/-- Nanoseconds as a time; the seconds have 48 bits (R8). -/
def Ptp.ofNs (n : Nat) : Ptp := { sec := n / 1000000000 % 2 ^ 48, ns := n % 1000000000 }

/-- A time later by some nanoseconds. -/
def Ptp.add (t : Ptp) (n : Nat) : Ptp := Ptp.ofNs (t.toNs + n)

/-- The fabric die is in service (R16, R395). -/
def fabricUp (s : State) : Bool := s.wk.fabricUp

/-- The time base runs: the fabric die is in service and REFCLK is not lost (R18, R452). -/
def timeBase (s : State) : Bool := s.wk.fabricUp && !s.tan.refclkLost

/-- The present time: the time base, or the coarse counter while the time base does not run (R8, R18). -/
def now (s : State) : Ptp := if timeBase s then { sec := s.clk.sec, ns := s.clk.ns } else s.wk.coarse

/-- The COARSE flag of a record written now (R8). -/
def coarseNow (s : State) : Bool := !(timeBase s)

/-- REFCLK periods of 5 ns in a number of milliseconds. -/
def msTicks (n : Nat) : Nat := n * 200000

/-- Some microseconds in ticks. -/
def usTicks (n : Nat) : Nat := n * 200

/-- A time of some ticks has run out since a tick. -/
def timeUp (s : State) (since gap : Nat) : Bool := decide (since + gap ≤ s.clk.ticks)

/-! ### The counter bank -/

/-- A counter: its table as PARAM_ID [15:7] (chapter x 16 + table), its place in row order and its width. -/
structure Ctr where
  table : Nat
  place : Nat
  width : Nat
deriving DecidableEq, Repr

/-- The bank's key of a counter at a scope index. -/
def Ctr.key (c : Ctr) (scope : Nat) : Nat := (c.table * 65536 + scope) * 1024 + c.place

/-- A counter's value. -/
def ctr (s : State) (c : Ctr) (scope : Nat) : Nat := Tbl.get s.ctrs 0 (c.key scope)

/-- A bank with an amount added to a counter, which saturates (R45, R302). -/
def bankAdd (b : Tbl Nat) (c : Ctr) (scope n : Nat) : Tbl Nat :=
  Tbl.upd b 0 (c.key scope) (fun v => satAdd c.width v n)

/-- An amount added to a counter. -/
def bumpBy (c : Ctr) (scope n : Nat) (s : State) : State := { s with ctrs := bankAdd s.ctrs c scope n }

/-- One added to a counter. -/
def bump (c : Ctr) (scope : Nat) (s : State) : State := bumpBy c scope 1 s

/-- A counter that holds a present value or an extreme, written. -/
def setCtr (c : Ctr) (scope v : Nat) (s : State) : State :=
  { s with ctrs := Tbl.put s.ctrs 0 (c.key scope) v }

/-- Every counter of some tables returned to zero (those a reset loses). -/
def clearTables (p : Nat → Bool) (s : State) : State :=
  { s with ctrs := Tbl.keep s.ctrs (fun k _ => !(p (k / 67108864))) }

/-! ### Partitions and rings -/

/-- A partition. -/
def part (s : State) (p : Nat) : Part := s.hif.parts.getD p {}

/-- The host interface with one partition changed. -/
def Hif.mod (h : Hif) (p : Nat) (f : Part → Part) : Hif := { h with parts := modAt h.parts p {} f }

/-- One partition changed. -/
def modPart (p : Nat) (f : Part → Part) (s : State) : State := { s with hif := s.hif.mod p f }

/-- A ring of a partition. -/
def Part.ring (p : Part) (q : Nat) : Ring := p.rings.getD q {}

/-- A partition with one ring changed. -/
def Part.modRing (p : Part) (q : Nat) (f : Ring → Ring) : Part := { p with rings := modAt p.rings q {} f }

/-- A partition is RUNNING. -/
def running (s : State) (p : Nat) : Bool := (part s p).state == .running

/-- The entries of a ring. -/
def Ring.size (r : Ring) : Nat := 2 ^ r.sizeLog2

/-- The occupancy of a ring (R274). -/
def Ring.occ (r : Ring) : Nat := (r.prod + 65536 - r.cons) % 65536

/-- A ring the device writes has room for n more records (R274, R293). -/
def Ring.room (r : Ring) (n : Nat) : Bool := decide (r.occ + n ≤ r.size - 1)

/-- A ring the device writes after one more record; PHASE inverts at the end of each pass (R292). -/
def Ring.advance (r : Ring) : Ring :=
  let p := (r.prod + 1) % 65536
  { r with prod := p, phase := if p % r.size = 0 then !r.phase else r.phase }

/-- The value of a state of Table 10.1. -/
def PState.code : PState → Nat
  | .disabled => 0
  | .stopped => 1
  | .running => 2
  | .resetting => 3
  | .halted => 4

/-! ### Grants -/

/-- A word of a grant block by its offset. -/
def Grant.word (g : Grant) (off : Nat) : Nat := g.blk.getD (off / 4) 0

/-- A partition is bound to a function (Table 17.10); partition 0 always is. -/
def bound (s : State) (p : Nat) : Bool := p == 0 || bit (s.gate.binds.getD p 0) 31

/-- The kinds of granted resource (Table 10.2, Table 17.11). -/
inductive Res where
  | port | rule | edit | txsc | rxsc | stream | sgate | meter | watch | sem | window | line | fid
deriving DecidableEq, Repr

/-- An index lies in a range register given its first and count fields. -/
def inRange (first count i : Nat) : Bool := decide (first ≤ i ∧ i < first + count)

/-- A grant block names a resource. -/
def Grant.has (g : Grant) (r : Res) (i : Nat) : Bool :=
  match r with
  | .port => decide (i < 130) && bit (g.word (4 * (i / 32))) (i % 32)
  | .rule => inRange (bits (g.word 0x14) 12 0) (bits (g.word 0x14) 29 16) i
  | .edit => inRange (bits (g.word 0x1C) 15 0) (bits (g.word 0x1C) 31 16) i
  | .txsc => inRange (bits (g.word 0x20) 6 0) (bits (g.word 0x20) 15 8) i
  | .rxsc => inRange (bits (g.word 0x24) 8 0) (bits (g.word 0x24) 25 16) i
  | .stream => inRange (bits (g.word 0x28) 11 0) (bits (g.word 0x28) 28 16) i
  | .sgate => inRange (bits (g.word 0x2C) 5 0) (bits (g.word 0x2C) 14 8) i
  | .meter => inRange (bits (g.word 0x30) 12 0) (bits (g.word 0x30) 29 16) i
  | .watch => inRange (bits (g.word 0x34) 11 0) (bits (g.word 0x34) 28 16) i
  | .sem => decide (i < 32) && bit (g.word 0x3C) i
  | .window => decide (i < 64) && bit (g.word (0x40 + 4 * (i / 32))) (i % 32)
  | .line => decide (i < 32) && bit (g.word 0x48) i
  | .fid => bit g.fids i
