-- ==== Sys2Proof/Machine/Snapshot.lean ====
section
/-!
DEFINITION. The table snapshot (chapter 13): what it holds, its slices, the start of a save, and what restoring it does.
-/

namespace Sys2Proof.Machine

open Sys2Proof

/-- A watch as the snapshot saves it: its settings, mandate and baselines, without what its window has counted (R391). -/
def savedWatch (w : Watch) : Watch :=
  { w with counts := [0, 0, 0, 0, 0], level := 0, below := none, tokFrames := 0, tokOctets := 0, tokLast := 0, diagTick := 0 }

/-- The rule range of a partition, as first index and count: that of the grant it started with, or the one that a restored snapshot names until
it starts. -/
def ruleRange (s : State) (p : Nat) : Nat × Nat :=
  let w := (s.gate.held.getD p {}).word 0x14
  if bound s p ∧ w = (s.gate.grants.getD p {}).word 0x14 ∧ bits w 29 16 ≠ 0 then (bits w 12 0, bits w 29 16) else Tbl.get s.hop.ranges (0, 0) p

/-- What a snapshot taken now holds (R391). -/
def capture (s : State) : SnapData :=
  let h := s.hop
  { token := (curVer h).token
    items := (h.items.filter (fun i => i.liveIn (curVer h).seq)).map (fun i => { i with born := 0, died := none })
    fdb := (h.fdb.filter (·.static)).map (fun e => { e with hit := false, moves := [], frozen := false })
    fdbAge := h.fdbAge
    watches := Tbl.mapAll h.watches (fun _ w => savedWatch w)
    gates := s.dp.gates.filterMap (fun e => e.2.oper.map (fun l => (e.1, l)))
    sgates := s.dp.sgates.map (fun e => (e.1, (e.2.oper, e.2.closeOnInvalid)))
    retired := s.tan.retired
    owners := ((List.range 130).filter (fun p => ruleOwner s p != 0)).map (fun p => (p, ruleOwner s p))
    ranges := ([1, 2, 3, 4, 5, 6, 7].filter (fun p => (ruleRange s p).2 != 0)).map (fun p => (p, ruleRange s p)) }

/-- A snapshot's content without the baselines, which change every window. -/
def SnapData.settled (d : SnapData) : SnapData :=
  { d with watches := Tbl.mapAll d.watches (fun _ w => { w with mean := [], dev := [] }) }

/-- The newest manifest can be restored: every slice that it lists is present (R393). -/
def snapIntact (ps : Ps) : Bool :=
  ps.snap.valid && (Tbl.find (ps.regions.getD 3 {}).recs manifestId).isSome &&
    (manifestList ps).all (fun e => ((Tbl.find (ps.regions.getD 3 {}).recs e.1).map (·.seq)) == some e.2)

/-- The snapshot is current: no save is due or in progress, and the manifest in force saved the present tables (R392, R414). -/
def snapCurrent (s : State) : Bool :=
  snapIntact s.ps && !s.ps.snap.want && s.ps.snap.saving.isNone && s.ps.snap.data.settled == (capture s).settled

/-- A snapshot save is asked for (R392). -/
def wantSave (s : State) : State := { s with ps := { s.ps with snap := { s.ps.snap with want := true } } }

/-! ### Slices (R392; their content's layout is the model's, assumption 48) -/

/-- A value as n words. -/
def natWords (n v : Nat) : List Nat := (List.range n).map (fun i => bits v (32 * i + 31) (32 * i))

/-- A signed value as two words. -/
def intWords (v : Int) : List Nat := natWords 2 (wrapInt 64 v)

/-- The words of a versioned entry. -/
def itemWords (i : VItem) : List Nat := [i.kind, i.idx, i.part] ++ natWords (if i.kind = kRule then 42 else 20) i.image

/-- The words of a STATIC entry. -/
def fdbWords (e : Fdb) : List Nat := [e.fid] ++ natWords 2 e.mac ++ natWords 5 e.dest ++ [e.owner]

/-- The words of a mandate. -/
def mandateWords (m : Mandate) : List Nat :=
  [m.levels] ++ m.thresholds ++ [b2n m.tc7, b2n m.autoRelease, m.releaseTime, m.diagRing] ++ natWords 2 m.expires.sec ++ [m.expires.ns]

/-- The words of a watch. -/
def watchWords (e : Nat × Watch) : List Nat :=
  let w := e.2
  [e.1, w.kind] ++ natWords 2 w.a ++ natWords 2 w.b ++ [w.owner, w.windowMs, w.baseShift] ++ w.devFloor ++ w.ceil ++
    [w.learnTime, w.limitFactor, w.demoteClass] ++ natWords 2 w.since ++ w.mean.flatMap intWords ++ w.dev.flatMap intWords ++
    ((w.mandate.map mandateWords).getD [])

/-- The words of a gate list. -/
def listWords (l : GList) : List Nat :=
  [b2n l.enable, l.cycle, l.ext] ++ natWords 2 l.base ++ l.entries.flatMap (natWords 2)

/-- A list cut into pieces of 1,016 words, the 4,064 bytes of a slice; n pieces at most. -/
def slicePieces : Nat → List Nat → List (List Nat)
  | 0, _ => []
  | n + 1, l => if l.isEmpty then [] else l.take 1016 :: slicePieces n (l.drop 1016)

/-- The tables of a snapshot as words, by table number. -/
def snapTables (d : SnapData) : List (List Nat) :=
  (List.range 9).map (fun k => (d.items.filter (fun i => i.kind == k)).flatMap itemWords) ++
    [d.fdbAge :: d.fdb.flatMap fdbWords, d.watches.flatMap watchWords, d.gates.flatMap (fun e => e.1 :: listWords e.2),
     d.sgates.flatMap (fun e => [e.1, b2n e.2.2] ++ ((e.2.1.map listWords).getD [])), d.retired, d.owners.flatMap (fun e => [e.1, e.2]),
     d.ranges.flatMap (fun e => [e.1, e.2.1, e.2.2])]

/-- The slices of a snapshot: their number, table x 4,096 + piece, and their payload. -/
def slices (d : SnapData) : List (Nat × List Nat) :=
  (snapTables d).zipIdx.flatMap (fun t => (slicePieces (t.1.length + 1) t.1).zipIdx.map (fun p => (4096 * t.2 + p.2, p.1)))

/-- The record in force of a slice: of the two RECORD_IDs that a slice number has, the one that the manifest lists. -/
def sliceId (ps : Ps) (n : Nat) : Option Nat := ((manifestList ps).find? (fun e => e.1 / 2 == n)).map (·.1)

/-- A slice has not changed since the previous manifest. -/
def sliceSame (ps : Ps) (x : Nat × List Nat) : Bool :=
  match sliceId ps x.1 with
  | some i => ((Tbl.find (ps.regions.getD 3 {}).recs i).map (·.payload)) == some x.2
  | none => false

/-- The pages of a region that hold no record. -/
def freeRegionPages (r : Region) (region : Nat) : Nat := regionPages region - r.fill.length

/-- Records of the save moved into the write queue as it has room (R367). -/
def feedQueue (s : State) : State :=
  let n := 64 - s.ps.queue.length
  { s with ps := { s.ps with queue := s.ps.queue ++ s.ps.snap.todo.take n, snap := { s.ps.snap with todo := s.ps.snap.todo.drop n } } }

/-- A save starts (R392): it captures the present tables and queues the slices that changed, then the manifest. One that needs more
pages than are free first releases the previous snapshot and writes every slice. -/
def startSave (s : State) : State :=
  let d := capture s
  let all := slices d
  let need := ceilDiv (((all.filter (fun x => !(sliceSame s.ps x))).map (fun x => x.2.length + 5)).foldl (· + ·) 0) 1024 + 1
  let full := decide (freeRegionPages (s.ps.regions.getD 3 {}) 3 < need)
  let s := if full then
      bump (psCtr 15 32) 0 { s with ps := { s.ps with
        regions := modAt s.ps.regions 3 {} (fun r => { r with recs := [], fill := [] })
        snap := { s.ps.snap with valid := false } } }
    else s
  let newId (n : Nat) : Nat := match sliceId s.ps n with
    | some i => 2 * n + 1 - i % 2
    | none => 2 * n
  let changed := all.filter (fun x => !(sliceSame s.ps x))
  let ids := all.map (fun x => if sliceSame s.ps x then (sliceId s.ps x.1).getD 0 else newId x.1)
  let recs : List QRec := changed.map (fun x => { region := 3, kind := 3, id := newId x.1, payload := x.2 })
  feedQueue { s with ps := { s.ps with snap := { s.ps.snap with
    saving := some d, want := false, todo := recs ++ [{ region := 3, kind := 4, id := manifestId, act := .manifest ids }] } } }

/-- The tables as a snapshot restores them (R393): its entries form version 0, born before all versions; tables that no manifest
gives are blank (R124). -/
def restoredHop (d : SnapData) (h : Hop) : Hop :=
  { h with
    items := d.items
    staged := List.replicate 8 []
    vers := [{ seq := 0, token := d.token }]
    nextSeq := 1
    limited := 0
    fdb := d.fdb
    fdbAge := d.fdbAge
    watches := d.watches
    owners := d.owners
    ranges := d.ranges
    pins := [], frags := [], trapTok := [], malfTok := 10, laneTicks := [] }

/-- The gates as a snapshot restores them. -/
def restoredGates (d : SnapData) : Tbl Gate8 := d.gates.map (fun e => (e.1, { oper := some e.2 }))
def restoredSgates (d : SnapData) : Tbl Gate8 := d.sgates.map (fun e => (e.1, { oper := e.2.1, closeOnInvalid := e.2.2 }))

end Sys2Proof.Machine
end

===============

▸ **Instructions to follow**: Copy out, from the data above, each line where the string "ofNs" is present.

▸ **Result**:
def Ptp.ofNs (n : Nat) : Ptp := { sec := n / 1000000000 % 2 ^ 48, ns := n % 1000000000 }
def Ptp.add (t : Ptp) (n : Nat) : Ptp := Ptp.ofNs (t.toNs + n)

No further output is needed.